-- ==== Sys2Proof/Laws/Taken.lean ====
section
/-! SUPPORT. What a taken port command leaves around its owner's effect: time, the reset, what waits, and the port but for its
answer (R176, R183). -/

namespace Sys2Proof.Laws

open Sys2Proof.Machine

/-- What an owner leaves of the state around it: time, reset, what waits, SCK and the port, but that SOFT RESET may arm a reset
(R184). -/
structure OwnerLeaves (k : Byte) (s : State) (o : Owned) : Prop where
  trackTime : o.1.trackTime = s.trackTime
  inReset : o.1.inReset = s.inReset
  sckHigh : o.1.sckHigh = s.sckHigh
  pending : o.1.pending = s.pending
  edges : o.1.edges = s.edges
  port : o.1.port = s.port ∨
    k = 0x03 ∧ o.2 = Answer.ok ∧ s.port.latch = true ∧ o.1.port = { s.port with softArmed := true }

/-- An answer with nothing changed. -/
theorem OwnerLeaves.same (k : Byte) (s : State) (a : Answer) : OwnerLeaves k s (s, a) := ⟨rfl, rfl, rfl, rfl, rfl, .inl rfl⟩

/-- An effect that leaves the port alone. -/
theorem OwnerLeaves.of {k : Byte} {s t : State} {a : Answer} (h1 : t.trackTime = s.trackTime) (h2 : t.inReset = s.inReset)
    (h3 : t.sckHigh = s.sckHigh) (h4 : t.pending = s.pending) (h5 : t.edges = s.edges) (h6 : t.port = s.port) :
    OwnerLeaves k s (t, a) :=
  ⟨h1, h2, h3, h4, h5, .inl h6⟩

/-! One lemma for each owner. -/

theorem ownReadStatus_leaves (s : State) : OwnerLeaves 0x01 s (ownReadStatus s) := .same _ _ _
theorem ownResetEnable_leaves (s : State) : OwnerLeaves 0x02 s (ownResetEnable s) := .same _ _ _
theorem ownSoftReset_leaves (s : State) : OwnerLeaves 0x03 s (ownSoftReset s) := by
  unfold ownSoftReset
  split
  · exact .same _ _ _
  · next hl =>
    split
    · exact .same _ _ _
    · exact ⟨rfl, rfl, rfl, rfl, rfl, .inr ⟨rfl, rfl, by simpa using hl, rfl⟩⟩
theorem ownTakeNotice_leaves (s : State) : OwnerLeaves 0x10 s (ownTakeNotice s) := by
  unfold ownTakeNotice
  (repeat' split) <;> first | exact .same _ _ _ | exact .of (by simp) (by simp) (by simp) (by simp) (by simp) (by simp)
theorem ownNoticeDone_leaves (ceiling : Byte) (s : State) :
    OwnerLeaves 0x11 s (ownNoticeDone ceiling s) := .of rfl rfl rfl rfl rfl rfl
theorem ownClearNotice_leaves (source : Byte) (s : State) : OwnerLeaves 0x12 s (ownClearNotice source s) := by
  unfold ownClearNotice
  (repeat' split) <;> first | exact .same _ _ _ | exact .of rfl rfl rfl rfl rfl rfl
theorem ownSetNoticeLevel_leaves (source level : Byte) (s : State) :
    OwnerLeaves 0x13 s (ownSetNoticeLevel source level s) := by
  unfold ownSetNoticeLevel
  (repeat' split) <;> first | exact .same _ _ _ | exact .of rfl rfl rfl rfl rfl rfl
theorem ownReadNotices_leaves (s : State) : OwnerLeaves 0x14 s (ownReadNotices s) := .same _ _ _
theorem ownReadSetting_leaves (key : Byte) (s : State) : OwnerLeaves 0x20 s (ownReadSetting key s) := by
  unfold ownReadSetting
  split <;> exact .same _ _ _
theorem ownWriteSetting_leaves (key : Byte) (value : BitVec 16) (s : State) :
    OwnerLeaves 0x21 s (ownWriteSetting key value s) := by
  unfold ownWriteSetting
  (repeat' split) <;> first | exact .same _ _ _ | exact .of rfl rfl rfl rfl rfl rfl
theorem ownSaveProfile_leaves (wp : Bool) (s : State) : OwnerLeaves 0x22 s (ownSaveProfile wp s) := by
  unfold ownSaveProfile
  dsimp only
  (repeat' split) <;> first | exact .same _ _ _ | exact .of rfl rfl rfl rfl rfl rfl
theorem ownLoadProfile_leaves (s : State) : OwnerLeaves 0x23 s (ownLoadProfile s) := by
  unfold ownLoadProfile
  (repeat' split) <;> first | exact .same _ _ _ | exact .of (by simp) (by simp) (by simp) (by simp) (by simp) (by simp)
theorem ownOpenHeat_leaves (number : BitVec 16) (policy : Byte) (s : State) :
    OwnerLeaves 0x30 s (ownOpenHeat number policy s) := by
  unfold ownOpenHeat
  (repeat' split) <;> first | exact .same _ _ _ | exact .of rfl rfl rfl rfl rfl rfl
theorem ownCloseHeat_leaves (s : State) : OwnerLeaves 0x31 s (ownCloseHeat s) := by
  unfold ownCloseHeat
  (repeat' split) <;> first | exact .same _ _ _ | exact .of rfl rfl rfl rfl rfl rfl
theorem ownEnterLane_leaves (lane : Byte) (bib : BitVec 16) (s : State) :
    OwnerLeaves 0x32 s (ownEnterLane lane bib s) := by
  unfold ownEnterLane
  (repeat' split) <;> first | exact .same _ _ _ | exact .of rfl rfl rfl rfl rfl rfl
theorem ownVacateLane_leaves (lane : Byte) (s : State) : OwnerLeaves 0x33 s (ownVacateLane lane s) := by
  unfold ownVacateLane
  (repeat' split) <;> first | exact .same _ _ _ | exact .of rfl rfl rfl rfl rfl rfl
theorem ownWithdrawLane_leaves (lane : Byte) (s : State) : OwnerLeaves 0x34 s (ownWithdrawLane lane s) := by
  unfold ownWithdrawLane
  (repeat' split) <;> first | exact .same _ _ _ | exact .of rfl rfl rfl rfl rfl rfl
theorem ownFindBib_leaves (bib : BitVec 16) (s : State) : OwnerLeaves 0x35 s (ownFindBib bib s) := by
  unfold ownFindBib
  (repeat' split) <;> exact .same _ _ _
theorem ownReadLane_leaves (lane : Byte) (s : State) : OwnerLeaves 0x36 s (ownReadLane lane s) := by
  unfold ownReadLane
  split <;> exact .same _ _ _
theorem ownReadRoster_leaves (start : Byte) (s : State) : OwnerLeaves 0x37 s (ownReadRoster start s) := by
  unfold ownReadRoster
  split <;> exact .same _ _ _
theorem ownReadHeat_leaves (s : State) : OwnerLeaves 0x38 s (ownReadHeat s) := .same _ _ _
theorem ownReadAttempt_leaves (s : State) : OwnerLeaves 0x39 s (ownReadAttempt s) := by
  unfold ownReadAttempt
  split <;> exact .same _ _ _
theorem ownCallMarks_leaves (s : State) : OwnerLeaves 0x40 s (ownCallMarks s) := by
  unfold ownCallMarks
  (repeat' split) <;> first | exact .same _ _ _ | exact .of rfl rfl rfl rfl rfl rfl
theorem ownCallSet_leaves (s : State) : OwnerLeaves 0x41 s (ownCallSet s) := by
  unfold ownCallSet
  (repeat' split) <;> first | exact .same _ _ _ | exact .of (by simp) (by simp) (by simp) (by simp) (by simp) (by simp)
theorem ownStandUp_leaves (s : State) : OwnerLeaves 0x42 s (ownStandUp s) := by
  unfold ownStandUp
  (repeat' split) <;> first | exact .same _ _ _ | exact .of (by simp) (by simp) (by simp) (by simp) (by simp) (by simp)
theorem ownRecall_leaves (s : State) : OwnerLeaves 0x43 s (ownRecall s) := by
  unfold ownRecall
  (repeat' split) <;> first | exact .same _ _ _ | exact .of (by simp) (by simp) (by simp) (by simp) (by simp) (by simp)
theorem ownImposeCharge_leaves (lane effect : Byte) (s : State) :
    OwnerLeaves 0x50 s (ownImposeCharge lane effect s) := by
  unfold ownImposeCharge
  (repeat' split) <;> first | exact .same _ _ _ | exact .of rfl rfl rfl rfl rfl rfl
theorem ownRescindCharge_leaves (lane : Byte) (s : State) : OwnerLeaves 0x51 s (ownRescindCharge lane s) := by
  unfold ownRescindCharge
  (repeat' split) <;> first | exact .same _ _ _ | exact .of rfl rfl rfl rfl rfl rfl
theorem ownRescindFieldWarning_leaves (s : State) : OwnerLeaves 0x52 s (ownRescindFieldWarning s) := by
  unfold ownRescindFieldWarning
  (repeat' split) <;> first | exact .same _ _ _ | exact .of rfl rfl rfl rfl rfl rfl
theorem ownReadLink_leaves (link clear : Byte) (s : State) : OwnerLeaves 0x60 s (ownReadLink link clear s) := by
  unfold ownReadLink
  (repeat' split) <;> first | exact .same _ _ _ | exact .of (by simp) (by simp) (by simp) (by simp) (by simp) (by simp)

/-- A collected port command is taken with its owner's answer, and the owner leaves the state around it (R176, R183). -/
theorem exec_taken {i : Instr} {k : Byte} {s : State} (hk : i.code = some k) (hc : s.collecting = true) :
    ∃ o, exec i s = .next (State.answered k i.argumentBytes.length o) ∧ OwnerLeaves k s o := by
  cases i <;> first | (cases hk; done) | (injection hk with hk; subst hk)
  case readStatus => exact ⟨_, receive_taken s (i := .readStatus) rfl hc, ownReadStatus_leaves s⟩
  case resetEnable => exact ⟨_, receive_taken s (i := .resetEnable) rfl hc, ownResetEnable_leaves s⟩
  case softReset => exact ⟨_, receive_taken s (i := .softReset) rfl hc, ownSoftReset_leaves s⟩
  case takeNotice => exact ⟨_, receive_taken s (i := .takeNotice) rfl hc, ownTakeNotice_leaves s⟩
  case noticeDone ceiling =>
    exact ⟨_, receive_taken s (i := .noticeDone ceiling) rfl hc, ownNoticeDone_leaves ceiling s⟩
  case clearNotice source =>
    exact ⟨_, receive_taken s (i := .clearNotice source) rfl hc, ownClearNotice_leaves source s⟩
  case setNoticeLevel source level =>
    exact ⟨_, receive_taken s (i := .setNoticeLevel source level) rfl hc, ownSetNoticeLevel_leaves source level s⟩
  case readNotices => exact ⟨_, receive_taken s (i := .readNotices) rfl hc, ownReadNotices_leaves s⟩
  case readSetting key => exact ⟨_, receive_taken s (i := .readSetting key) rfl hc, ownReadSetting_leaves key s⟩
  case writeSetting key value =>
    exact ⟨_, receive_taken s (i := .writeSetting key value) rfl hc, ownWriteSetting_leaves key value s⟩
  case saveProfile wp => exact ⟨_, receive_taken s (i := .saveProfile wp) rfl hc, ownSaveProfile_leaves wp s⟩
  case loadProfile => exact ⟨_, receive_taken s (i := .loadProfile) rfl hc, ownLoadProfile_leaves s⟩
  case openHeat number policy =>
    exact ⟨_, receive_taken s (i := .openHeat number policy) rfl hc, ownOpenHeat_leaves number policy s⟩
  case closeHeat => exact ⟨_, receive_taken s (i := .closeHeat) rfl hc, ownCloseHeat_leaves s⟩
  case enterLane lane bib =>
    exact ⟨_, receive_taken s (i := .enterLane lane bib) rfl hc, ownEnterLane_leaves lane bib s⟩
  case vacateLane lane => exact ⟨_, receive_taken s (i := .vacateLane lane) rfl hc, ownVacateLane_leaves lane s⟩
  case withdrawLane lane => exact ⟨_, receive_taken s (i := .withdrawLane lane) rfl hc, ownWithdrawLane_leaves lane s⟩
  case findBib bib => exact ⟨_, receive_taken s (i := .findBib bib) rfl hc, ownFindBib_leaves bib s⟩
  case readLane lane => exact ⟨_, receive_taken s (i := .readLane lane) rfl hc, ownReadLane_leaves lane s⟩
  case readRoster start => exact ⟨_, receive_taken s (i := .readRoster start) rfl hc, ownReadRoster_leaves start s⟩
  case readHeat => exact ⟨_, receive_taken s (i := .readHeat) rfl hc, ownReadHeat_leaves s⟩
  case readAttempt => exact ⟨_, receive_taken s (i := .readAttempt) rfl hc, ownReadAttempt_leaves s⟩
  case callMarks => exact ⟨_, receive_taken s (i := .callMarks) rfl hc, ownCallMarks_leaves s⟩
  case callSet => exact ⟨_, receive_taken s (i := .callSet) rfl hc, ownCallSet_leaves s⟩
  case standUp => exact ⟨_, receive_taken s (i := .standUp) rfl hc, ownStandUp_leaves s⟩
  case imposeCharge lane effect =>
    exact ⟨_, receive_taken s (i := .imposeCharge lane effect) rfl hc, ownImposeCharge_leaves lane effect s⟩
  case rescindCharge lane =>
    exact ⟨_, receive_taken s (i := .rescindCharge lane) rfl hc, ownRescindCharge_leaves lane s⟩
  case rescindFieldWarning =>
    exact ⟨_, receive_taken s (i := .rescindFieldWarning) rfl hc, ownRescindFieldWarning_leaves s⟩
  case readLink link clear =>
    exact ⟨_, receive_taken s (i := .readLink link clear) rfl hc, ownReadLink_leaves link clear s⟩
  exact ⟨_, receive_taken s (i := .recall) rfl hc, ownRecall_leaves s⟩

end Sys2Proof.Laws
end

#### [WHAT YOU SHOULD DO]
From the "case saveProfile wp" line to the close of the listing, restate each line word for word.

#### [REPLY]
  case saveProfile wp => exact ⟨_, receive_taken s (i := .saveProfile wp) rfl hc, ownSaveProfile_leaves wp s⟩
  case loadProfile => exact ⟨_, receive_taken s (i := .loadProfile) rfl hc, ownLoadProfile_leaves s⟩
  case openHeat number policy =>
    exact ⟨_, receive_taken s (i := .openHeat number policy) rfl hc, ownOpenHeat_leaves number policy s⟩
  case closeHeat => exact ⟨_, receive_taken s (i := .closeHeat) rfl hc, ownCloseHeat_leaves s⟩
  case enterLane lane bib =>
    exact ⟨_, receive_taken s (i := .enterLane lane bib) rfl hc, ownEnterLane_leaves lane bib s⟩
  case vacateLane lane => exact ⟨_, receive_taken s (i := .vacateLane lane) rfl hc, ownVacateLane_leaves lane s⟩
  case withdrawLane lane => exact ⟨_, receive_taken s (i := .withdrawLane lane) rfl hc, ownWithdrawLane_leaves lane s⟩
  case findBib bib => exact ⟨_, receive_taken s (i := .findBib bib) rfl hc, ownFindBib_leaves bib s⟩
  case readLane lane => exact ⟨_, receive_taken s (i := .readLane lane) rfl hc, ownReadLane_leaves lane s⟩
  case readRoster start => exact ⟨_, receive_taken s (i := .readRoster start) rfl hc, ownReadRoster_leaves start s⟩
  case readHeat => exact ⟨_, receive_taken s (i := .readHeat) rfl hc, ownReadHeat_leaves s⟩
  case readAttempt => exact ⟨_, receive_taken s (i := .readAttempt) rfl hc, ownReadAttempt_leaves s⟩
  case callMarks => exact ⟨_, receive_taken s (i := .callMarks) rfl hc, ownCallMarks_leaves s⟩
  case callSet => exact ⟨_, receive_taken s (i := .callSet) rfl hc, ownCallSet_leaves s⟩
  case standUp => exact ⟨_, receive_taken s (i := .standUp) rfl hc, ownStandUp_leaves s⟩
  case imposeCharge lane effect =>
    exact ⟨_, receive_taken s (i := .imposeCharge lane effect) rfl hc, ownImposeCharge_leaves lane effect s⟩
  case rescindCharge lane =>
    exact ⟨_, receive_taken s (i := .rescindCharge lane) rfl hc, ownRescindCharge_leaves lane s⟩
  case rescindFieldWarning =>
    exact ⟨_, receive_taken s (i := .rescindFieldWarning) rfl hc, ownRescindFieldWarning_leaves s⟩
  case readLink link clear =>
    exact ⟨_, receive_taken s (i := .readLink link clear) rfl hc, ownReadLink_leaves link clear s⟩
  exact ⟨_, receive_taken s (i := .recall) rfl hc, ownRecall_leaves s⟩

end Sys2Proof.Laws
end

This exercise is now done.